== ACTIVITY ==
Read the listing below and copy out each line where the word "hits" occurs.

== DATASET RECORDS ==
Content starts

-- ==== Sys2Proof/Machine/Window.lean ====
section
/-!
DEFINITION. The window: issue of execute-class instructions, which element group a lane may perform, what performing it does, when an
instruction leaves, release and performing of stores, and replay (01 R19 to R21, 04 R93 to R96, 06 R126 to R135, 18 R327, 21 R383).
-/
namespace Sys2Proof.Machine

/-- The completion map of a slot (04 R94). -/
def Entry.map (e : Entry) (second : Bool) : BitVec 256 := if second then e.map1 else e.map0

/-- One slot of an entry as work. vsalsel and vsegmax begin at the start of the set or block of VSTART (08 R185, R188); a rendezvous
takes VSTART as 0 (09 R216). -/
def Entry.work (e : Entry) (place : Nat) (second : Bool) (op : EOp) : Work where
  op := op
  sc := if second then e.scal.drop e.op.xs.length else e.scal
  vl := e.vl
  vt := e.vtype
  vstart := match op with
    | .vsalsel pat _ _ _ _ _ => salSize pat * (e.vstart / salSize pat)
    | .vsegmax _ _ _ _ => 32 * (e.vstart / 32)
    | op => if op.isMeeting then 0 else e.vstart
  low := e.low
  upto := e.upto
  shape := e.shape
  second := second
  place := place
  tag := if second then e.tag1 else e.tag0
  sel := e.sel
  first := if op.isMeeting then 0 else e.vstart
  since := e.since
  prev := if second then some e.op else none

/-- The slots of an entry as work. -/
def Entry.works (e : Entry) (place : Nat) : List Work :=
  e.work place false e.op :: (e.op2.toList.map (e.work place true))

/-- Operations that complete whole (06 R128, 09 R204): control forms and rendezvous. -/
def wholeOp (op : EOp) : Bool := op.isForm || op.isRendezvous

/-- Element groups a slot has an effect on (06 R121): groups of elements below VL, of every element where the tail policy writes a
register; the group of the element vmvx returns; the groups whose bits vgam.rd samples, and those vgam.wr arms. -/
def Work.groups (t : Thread) (w : Work) : List Nat :=
  match w.op with
  | .vmvx _ _ _ _ => [if (w.scal 0).toNat < w.vl then (w.scal 0).toNat / w.vt.perGroup else 0]
  | .vgamRd _ _ => List.range (4 * t.lanes)
  | .vgamWr _ _ => (List.range (4 * t.lanes)).filter (fun g => !(w.scal 0).getLsbD g)
  | op =>
    let toReg := op.kwrites.isSome || (match op.vwrites with | some d => (t.port d).isNone | none => false)
    if w.vt.tp && toReg then List.range (4 * t.lanes * w.vt.group) else List.range ((w.vl + w.vt.perGroup - 1) / w.vt.perGroup)

/-- Whether a slot is done, and the groups of it that are not. -/
def Entry.slotDone (e : Entry) (t : Thread) (w : Work) : Bool :=
  if wholeOp w.op then e.map w.second == BitVec.allOnes 256 else (w.groups t).all (fun g => (e.map w.second).getLsbD g)
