/-- Whether row i may write in a line: its count, or one of its entries. A row whose pointers cannot be read yet may write in any. -/
def State.weltMayWrite (s : State) (w : WeltBlock) (line i : Nat) : Bool :=
  let hits (base : Word) (size p : Nat) : Bool :=
    ([0, size - 1] : List Nat).any (fun b =>
      match s.weltHome w .store (elemAt base size p + BitVec.ofNat 64 b) with | .ok h => h / 128 == line | .error _ => false)
  hits (wbOcnt w.block) 4 i ||
    (match s.weltSpan w i with
      | .ok (o, n) => (List.range n).any (fun k => hits (wbOc w.block) 4 (o + k) || hits (wbOv w.block) (wbSize w.block) (o + k))
      | .error .wait => true
      | .error (.stop _) => false)

/-- Whether a line that the unit has written may be written by a later row of the block: it is not full before (14 R265, R281; log 37). -/
def State.weltOpen (s : State) (w : WeltBlock) (line : Nat) : Bool :=
  (List.range (wbRows w.block - w.rowsDone)).any (fun k => s.weltMayWrite w line (wbRow0 w.block + w.rowsDone + k))

/-- What a row reads (14 R279, R280): its pointers, and every coordinate and value of its operands. -/
def State.weltReads (s : State) (w : WeltBlock) (i : Nat) : List Word :=
  let bytes (a : Word) (n : Nat) : List Word := (List.range n).map (fun b => a + BitVec.ofNat 64 b)
  let size := wbSize w.block
  if wbCompress w.block then bytes (hdA w.headA + BitVec.ofNat 64 i * hdB w.headA) (hdCols w.headA * size)
  else
    let operand (h : BitVec 256) (p e : Nat) : List Word :=
      bytes (elemAt (hdA h) 4 i) 8 ++ bytes (elemAt (hdB h) 4 p) (4 * (e - p)) ++ bytes (elemAt (hdC h) size p) (size * (e - p))
    match s.mergePtrs w i with
    | .ok (pa, ea, pb, eb) => operand w.headA pa ea ++ operand w.headB pb eb
    | .error _ => []

/-- WELT_MERGE_ROW and WELT_COMPRESS_ROW: one whole row, unless it waits or stops. A line that the unit writes no more becomes full (14 R265, R281). -/
def weltRowStep (compress : Bool) (cl : Nat) (s : State) : State :=
  match s.weltNow cl with
  | some w =>
    if !w.started || wbCompress w.block != compress || decide (wbRows w.block ≤ w.rowsDone) then s
    else
      let r := s.weltRow w
      match r.stop with
      | some _ => s
      | none =>
        let w' := { w with rowsDone := w.rowsDone + 1, lines := natInsertAll r.lines w.lines }
        let s' := r.s.holdSources w.env (s.weltReads w (wbRow0 w.block + w.rowsDone)) 1
        { s' with mem := s'.mem.setFull (w'.lines.filter (fun l => !s.weltOpen w' l)) }.setWelt cl
          { w' with lines := w'.lines.filter (s.weltOpen w') }
  | none => s

def execWeltMergeRow (cl : Nat) (s : State) : Out := .next (weltRowStep false cl s)
def execWeltCompressRow (cl : Nat) (s : State) : Out := .next (weltRowStep true cl s)

/-- Write the record of 14 R281: FAULT and NEXT, then STATUS; its scratchpad line becomes full (14 R265). -/
def State.weltRecord (s : State) (w : WeltBlock) (status : BitVec 32) (next : Nat) (fault : Word) : State :=
  match s.engineXlat w.env .store (wbFlag w.block) 1 with
  | .ok ⟨.near h, _, _⟩ =>
    let m := s.mem.perform (some w.tid) none (wholeBytes (h + 8) (leBytes 8 fault.toNat))
    let m := m.perform (some w.tid) none (wholeBytes (h + 4) (leBytes 4 next))
    let m := m.perform (some w.tid) none (wholeBytes h (leBytes 4 status.toNat))
    { s with mem := if isScratch h then m.setFull [h / 128] else m }
  | _ => s

/-- The block leaves the queue; the lines it wrote last become full (14 R265, R281). -/
def State.endWelt (s : State) (cl : Nat) (lines : List Nat) : State :=
  { s with mem := s.mem.setFull lines }.withCluster cl (fun c => { c with welts := c.welts.tail })

/-- WELT_COMPLETE (14 R281). -/
def completeWelt (cl : Nat) (s : State) : State :=
  match s.weltNow cl with
  | some w =>
    if w.started && decide (wbRows w.block ≤ w.rowsDone) then
      (s.weltRecord w (wbFval w.block) ((wbRow0 w.block + wbRows w.block) % 2 ^ 32) 0).endWelt cl w.lines
    else s
  | none => s

def execWeltComplete (cl : Nat) (s : State) : Out := .next (completeWelt cl s)

/-- WELT_FAULT (14 R281): what was written of the faulting row stands; its count is not written. -/
def faultWelt (cl : Nat) (s : State) : State :=
  match s.weltNow cl with
  | none => s
  | some w =>
    let halt (s : State) (lines : List Nat) (f : EngFault) : State :=
      let s := s.weltRecord w (~~~(wbFval w.block)) (wbRow0 w.block + w.rowsDone) f.word
      (s.withLaunch w.lid (f.inLaunch 2 w.tid)).endWelt cl lines
    if !w.started then
      match s.weltStart w with
      | .error (.stop f) => halt s [] f
      | _ => s
    else if wbRows w.block ≤ w.rowsDone then s
    else
      let r := s.weltRow w
      match r.stop with
      | some (.stop f) => halt (r.s.holdSources w.env (s.weltReads w (wbRow0 w.block + w.rowsDone)) 1) (natInsertAll r.lines w.lines) f
      | _ => s

def execWeltFault (cl : Nat) (s : State) : Out := .next (faultWelt cl s)

end Sys2Proof.Machine
end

Content ends

== TASK RESULT ==
  let hits (base : Word) (size p : Nat) : Bool :=
  hits (wbOcnt w.block) 4 i ||
      | .ok (o, n) => (List.range n).any (fun k => hits (wbOc w.block) 4 (o + k) || hits (wbOv w.block) (wbSize w.block) (o + k))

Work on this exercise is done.